Mais cette programmation, je tiens à le souligner, doit rester accessible à tous, ne pas être pas élitiste ni underground, selon moi. Le Kiasma est un théâtre de ville, qui s’adresse à tous les publics de Castelnau et de la métropole.”
Quel sera le fil rouge de la saison 2022-2023 ?
Olivier Morançais : “Ma proposition artistique s’articule autour d’une thématique : la femme, la féminité, l’amour et la fraternité. Dans plus de la moitié des spectacles, on va accompagner des parcours de femmes, certains drôles, déjantés, certains passionnants, très forts sur le plan politique. Il y aura notamment un parcours extrêmement dur de femme lié à la radicalisation.

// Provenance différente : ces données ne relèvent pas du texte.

-- ==== Sys2Proof/Certificates/Slice0/Obligations.lean ====
section
/-! DEFINITION. The statements for the provers. A value an operation returns is shown in the model's own field `result` (log 8);
statements that only concern the block's own state leave that field unconstrained. `crcRomContents` are the 256 values of R110, which
the spec itself takes from general knowledge (log 18): a statement with that premise is derived. -/

open Sys2Proof Sys2Proof.Machine

/-! ### Encoding -/

/-- R81–R83, R85–R87: every field of a frame, at every value, comes back from its 164 bytes, in every layout. -/
def Obligations.DecodeEncodeRoundTrip : Prop :=
  ∀ (h : Byte) (lay : Layout) (f : Frame), decode h lay (encodeFrame h lay f) = .ok (.telemetryFrame f)

/-- R80, R81: no bit of an accepted frame is dropped: the decoded instruction encodes to the same bytes. -/
def Obligations.EncodeDecodeRoundTrip : Prop :=
  ∀ (h : Byte) (lay : Layout) (bytes : List Byte) (i : Instr),
    decode h lay bytes = .ok i → encode h lay i = some bytes

/-- R80, R84, R90: 164 bytes are a frame exactly if bytes 0..3 are HEAD_MARKER, 158, 1, 2; every other header is rejected with its
four values, and every other length by its length. That the decoder answers by these two names is the model's form (log 7). -/
def Obligations.HeaderDecidesLegality : Prop :=
  ∀ (h : Byte) (lay : Layout) (bytes : List Byte),
    if bytes.length = 164 then
      if byteOf bytes 0 = h ∧ (byteOf bytes 1).toNat = 158 ∧ (byteOf bytes 2).toNat = 1 ∧ (byteOf bytes 3).toNat = 2 then
        ∃ f, decode h lay bytes = .ok (.telemetryFrame f)
      else decode h lay bytes = .error (.badHeader (byteOf bytes 0) (byteOf bytes 1) (byteOf bytes 2) (byteOf bytes 3))
    else decode h lay bytes = .error (.wrongLength bytes.length)

/-- The rows of V23 that keep HEAD_MARKER, through the table's numbering: each word is read by the block whose HEAD_MARKER is the
word's own top byte, the model's choice (log 7). V23's wrong-marker row cannot be said so; HeaderDecidesLegality covers it. -/
def Obligations.TableWordsDecodeAsListed : Prop :=
  (∃ f, decodeTableWord 32 0x009E0102 = some (.telemetryFrame f))
  ∧ (∃ f, decodeTableWord 32 0x5A9E0102 = some (.telemetryFrame f))
  ∧ decodeTableWord 32 0x5A9E0100 = none ∧ decodeTableWord 32 0x5A9E0202 = none ∧ decodeTableWord 32 0x5A000102 = none

/-! ### Steps -/

/-- A step runs the decoded instruction: the core has the move in RUNNING and POLL without a cancel request, the byte source serves
its two calls, and the pending bytes decode to `i`. Then the step is exec of `i` on the state whose move and draws are taken and
whose PENDING has been read empty (log 7). -/
def Obligations.StepRunsDecodedFrame : Prop :=
  ∀ (s s1 s2 s3 : State) (a b : Nat) (i : Instr),
    s.nextMove = (.core, s1) → s1.nextAnswer = (.serve a, s2) → s2.nextAnswer = (.serve b, s3) →
    s.lifecycle = .running → s.phase = .poll → s.cancelReq = false →
    (s.cfg.bsConforming = true ∨ 164 ≤ b) →
    decode s.cfg.headMarker s.cfg.layout s.pending = .ok i →
    step s = exec i { s3 with pending := [] }

/-- R244: what the core does when it has the move, for every row of the enabling table. Where the table says none, the model's step
changes nothing but the environment's own fields (log 11). -/
def Obligations.StepFollowsEnablingTable : Prop :=
  ∀ s s1 : State, s.nextMove = (.core, s1) →
    (s.lifecycle = .unopened → s.phase = .poll → s.cancelReq = false → step s = .next s1)
    ∧ (s.lifecycle = .unopened → s.phase = .poll → s.cancelReq = true → step s = exec .cancel s1)
    ∧ (s.lifecycle = .running → s.phase = .poll → s.cancelReq = false → step s = exec .pollCycle s1)
    ∧ (s.lifecycle = .running → s.phase = .poll → s.cancelReq = true → step s = exec .cancel s1)
    ∧ (s.lifecycle = .running → s.phase = .decode → step s = exec .decodeChannel s1)
    ∧ (s.lifecycle = .stopped → step s = .next s1)
    ∧ (s.lifecycle = .failed → step s = .next s1)

/-- R240, R241, R247, R31, R290, R208: the moves of the Host and of a StoreReader, in every state. -/
def Obligations.StepRunsEnvironmentMoves : Prop :=
  ∀ s s1 : State,
    (∀ r, s.nextMove = (.start r, s1) → step s = exec (.start r) s1)
    ∧ (∀ bs, s.nextMove = (.arrive bs, s1) → step s = exec (.arrive bs) s1)
    ∧ (s.nextMove = (.storeRead, s1) → step s = exec .storeRead s1)
    ∧ (s.nextMove = (.requestCancel, s1) → step s = .next { s1 with cancelReq := true })

/-- R290, R36: a reset at any time. Every field of the block has its reset value; the configuration stays; the values R36 calls
unspecified are not constrained. -/
def Obligations.ResetMoveClearsTheBlock : Prop :=
  ∀ s s1 : State, s.nextMove = (.reset, s1) →
    ∃ t, step s = .next t ∧ t.cfg = s.cfg ∧ t.lifecycle = .unopened ∧ t.phase = .poll ∧ t.store.valid = false
      ∧ t.cancelReq = false ∧ t.reports = [] ∧ t.pending = [] ∧ t.srcOpen = false

/-- R36: the state after reset, of the block that State.reset describes; the defaults of R9 are its configuration (log 6). -/
def Obligations.ResetStateIsAsListed : Prop :=
  State.reset.lifecycle = .unopened ∧ State.reset.phase = .poll ∧ State.reset.store.valid = false
  ∧ State.reset.cancelReq = false ∧ State.reset.pending = [] ∧ State.reset.srcOpen = false ∧ State.reset.reports = []
  ∧ State.reset.cfg.poleCount.toNat = 1 ∧ State.reset.cfg.layout = .a ∧ State.reset.cfg.bsConforming = true
  ∧ State.reset.cfg.crcRom = crcRomContents
  ∧ ∀ r : Byte, (tempDecode State.reset.cfg r).toInt = tempScan State.reset.cfg.tempTable r

/-! ### Checksum engine -/

/-- R111 with R110's generator for the ROM: one CRC step. -/
def Obligations.CrcStepUsesGeneratedTable : Prop :=
  ∀ (s : State) (acc : Half) (b : Byte), s.cfg.crcRom = crcRomContents →
    exec (.crcStep acc b) s
      = .next { s with result := .u16 ((acc <<< 8) ^^^ crcRomEntry ((acc >>> 8).setWidth 8 ^^^ b)) }

/-- R112, R115: CRC_COMPUTE leaves the bit-serial CRC of its bytes in CRC_ACC, returns it, and changes nothing else. -/
def Obligations.CrcComputeIsBitSerial : Prop :=
  ∀ (s : State) (bytes : List Byte), s.cfg.crcRom = crcRomContents →
    exec (.crcCompute bytes) s = .next { s with crcAcc := bitSerial bytes, result := .u16 (bitSerial bytes) }

/-- R115: the checksum is M(x)·x^16 modulo x^16 + x^12 + x^5 + 1 (the register has degree below 16 by its width). -/
def Obligations.CrcIsPolynomialRemainder : Prop :=
  ∀ (s : State) (bytes : List Byte), s.cfg.crcRom = crcRomContents →
    ∃ v : Half, exec (.crcCompute bytes) s = .next { s with crcAcc := v, result := .u16 v } ∧
      ((Polynomial.X ^ 16 + Polynomial.X ^ 12 + Polynomial.X ^ 5 + 1 : Polynomial (ZMod 2)) ∣
        (∑ k ∈ Finset.range bytes.length, ∑ i ∈ Finset.range 8,
            if (bytes.getD k 0).getLsbD i then (Polynomial.X : Polynomial (ZMod 2)) ^ (8 * (bytes.length - 1 - k) + i) else 0)
          * Polynomial.X ^ 16
        + ∑ i ∈ Finset.range 16, if v.getLsbD i then (Polynomial.X : Polynomial (ZMod 2)) ^ i else 0)

/-- R113, R10: FRAME_CRC covers offsets 1..161 in layout A and 1..157 in layouts B and C. -/
def Obligations.FrameCrcCoversItsRange : Prop :=
  ∀ s : State, s.cfg.crcRom = crcRomContents →
    exec .frameCrc s = .next { s with
      crcAcc := bitSerial (coveredBytes s.cfg.layout s.frameByte)
      result := .u16 (bitSerial (coveredBytes s.cfg.layout s.frameByte)) }

/-- R114, which the spec derives from R111–R113: two frames that agree on offsets 1..CRC_LAST have one checksum, whatever their
head and checksum bytes. -/
def Obligations.HeadNeverAffectsFrameCrc : Prop :=
  ∀ s t : State, s.cfg.layout = t.cfg.layout → s.cfg.crcRom = t.cfg.crcRom →
    (∀ i, 1 ≤ i → i ≤ lastCovered s.cfg.layout → s.frameByte i = t.frameByte i) →
    ∃ v, exec .frameCrc s = .next { s with crcAcc := v, result := .u16 v }
      ∧ exec .frameCrc t = .next { t with crcAcc := v, result := .u16 v }

/-- R134 (the spec's general knowledge, log 18): flipping any single bit of the covered range, or of the checksum bytes, of a
frame that passes makes the check reject. -/
def Obligations.SingleBitErrorIsRejected : Prop :=
  ∀ (s t : State) (o k : Nat), s.cfg.crcRom = crcRomContents → t.cfg = s.cfg → k < 8 →
    (1 ≤ o ∧ o ≤ lastCovered s.cfg.layout ∨ o = checksumPlace s.cfg.layout ∨ o = checksumPlace s.cfg.layout + 1) →
    (∀ i, t.frameByte i = if i = o then s.frameByte i ^^^ (1#8 <<< k) else s.frameByte i) →
    (∃ u, exec (.checksumCheck s.checksumField) s = .next u ∧ u.reports = s.reports) →
    ∃ v r, v ≠ t.checksumField ∧ exec (.checksumCheck t.checksumField) t
      = .next { t with crcAcc := v, reports := t.reports ++ [.rejectChecksum t.checksumField v], result := r }

/-! ### Frame validator -/

/-- R131, R133, R82, R83: the header fields big-endian, the checksum little-endian at its layout's place; nothing else changes. -/
def Obligations.ParsesReadFrameFields : Prop :=
  ∀ s : State,
    (∃ h : Header, exec .parseHeader s = .next { s with result := .header h }
      ∧ h.head = s.frameByte 0 ∧ h.length = s.frameByte 1 ∧ h.version = s.frameByte 2 ∧ h.command = s.frameByte 3
      ∧ h.reserved.toNat = be16Value s.frameByte 4)
    ∧ (∃ v : Half, exec .parseChecksum s = .next { s with result := .u16 v }
      ∧ v.toNat = (s.frameByte (checksumPlace s.cfg.layout)).toNat
          + 256 * (s.frameByte (checksumPlace s.cfg.layout + 1)).toNat)

/-- R132: HEADER_CHECK passes exactly on HEAD_MARKER, 158, 1, 2, and otherwise only emits REJECT_HEADER with all four values. -/
def Obligations.HeaderCheckRejectsMismatch : Prop :=
  ∀ (s : State) (h l v c : Byte),
    ∃ r, exec (.headerCheck h l v c) s =
      if h = s.cfg.headMarker ∧ l.toNat = 158 ∧ v.toNat = 1 ∧ c.toNat = 2 then .next { s with result := r }
      else .next { s with reports := s.reports ++ [.rejectHeader h l v c], result := r }

/-- R84 against R132: the mask-and-match form and the field form of the header test agree on every header word. -/
def Obligations.HeaderWordFormsAgree : Prop :=
  ∀ (m h l v c : Byte), headerWordLegal m (h ++ l ++ v ++ c) = true ↔ (h = m ∧ l.toNat = 158 ∧ v.toNat = 1 ∧ c.toNat = 2)

/-- R134: CHECKSUM_CHECK computes the frame's CRC into CRC_ACC and rejects with (received, computed) exactly if they differ. -/
def Obligations.ChecksumCheckComparesCrc : Prop :=
  ∀ (s : State) (rx : Half), s.cfg.crcRom = crcRomContents →
    ∃ r, exec (.checksumCheck rx) s =
      if rx = bitSerial (coveredBytes s.cfg.layout s.frameByte) then
        .next { s with crcAcc := bitSerial (coveredBytes s.cfg.layout s.frameByte), result := r }
      else .next { s with
        crcAcc := bitSerial (coveredBytes s.cfg.layout s.frameByte)
        reports := s.reports ++ [.rejectChecksum rx (bitSerial (coveredBytes s.cfg.layout s.frameByte))]
        result := r }

/-- R135: the fixed order of the validator: a bad header rejects before the checksum is computed; then a bad checksum rejects; else
the frame is accepted. -/
def Obligations.ValidateFrameFollowsFixedOrder : Prop :=
  ∀ s : State, s.cfg.crcRom = crcRomContents →
    let v := bitSerial (coveredBytes s.cfg.layout s.frameByte)
    let badHeader := ¬ (s.frameByte 0 = s.cfg.headMarker ∧ (s.frameByte 1).toNat = 158 ∧ (s.frameByte 2).toNat = 1
      ∧ (s.frameByte 3).toNat = 2)
    (badHeader → ∃ r, exec .validateFrame s = .next { s with
        reports := s.reports ++ [.rejectHeader (s.frameByte 0) (s.frameByte 1) (s.frameByte 2) (s.frameByte 3)]
        result := r })
    ∧ (¬ badHeader → s.checksumField ≠ v → ∃ r, exec .validateFrame s = .next { s with
        crcAcc := v, reports := s.reports ++ [.rejectChecksum s.checksumField v], result := r })
    ∧ (¬ badHeader → s.checksumField = v → ∃ r, exec .validateFrame s = .next { s with
        crcAcc := v, phase := .decode, chIdx := 0, reports := s.reports ++ [.frameAccept], result := r })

Deuxième axe fort : Molière, dont on célèbre le 400e anniversaire de la naissance en 2022. On ne peut pas y échapper cette année ! Trois spectacles très différents autour de Molière se tiendront au Kiasma, dont un baroque, éclairé à la bougie, qui reprendra les textes in extenso de Molière, comme on les disait à l’époque. Après quelques secondes, l’oreille et le cerveau s’habituent au vieux français et on comprend tout. C’est très étrange !
Cette programmation sera inédite au regard de ce qui a été fait avant. Elle sera différente, riche, singulière, avec une grande diversité, du divertissement et, je le répète, du sens.”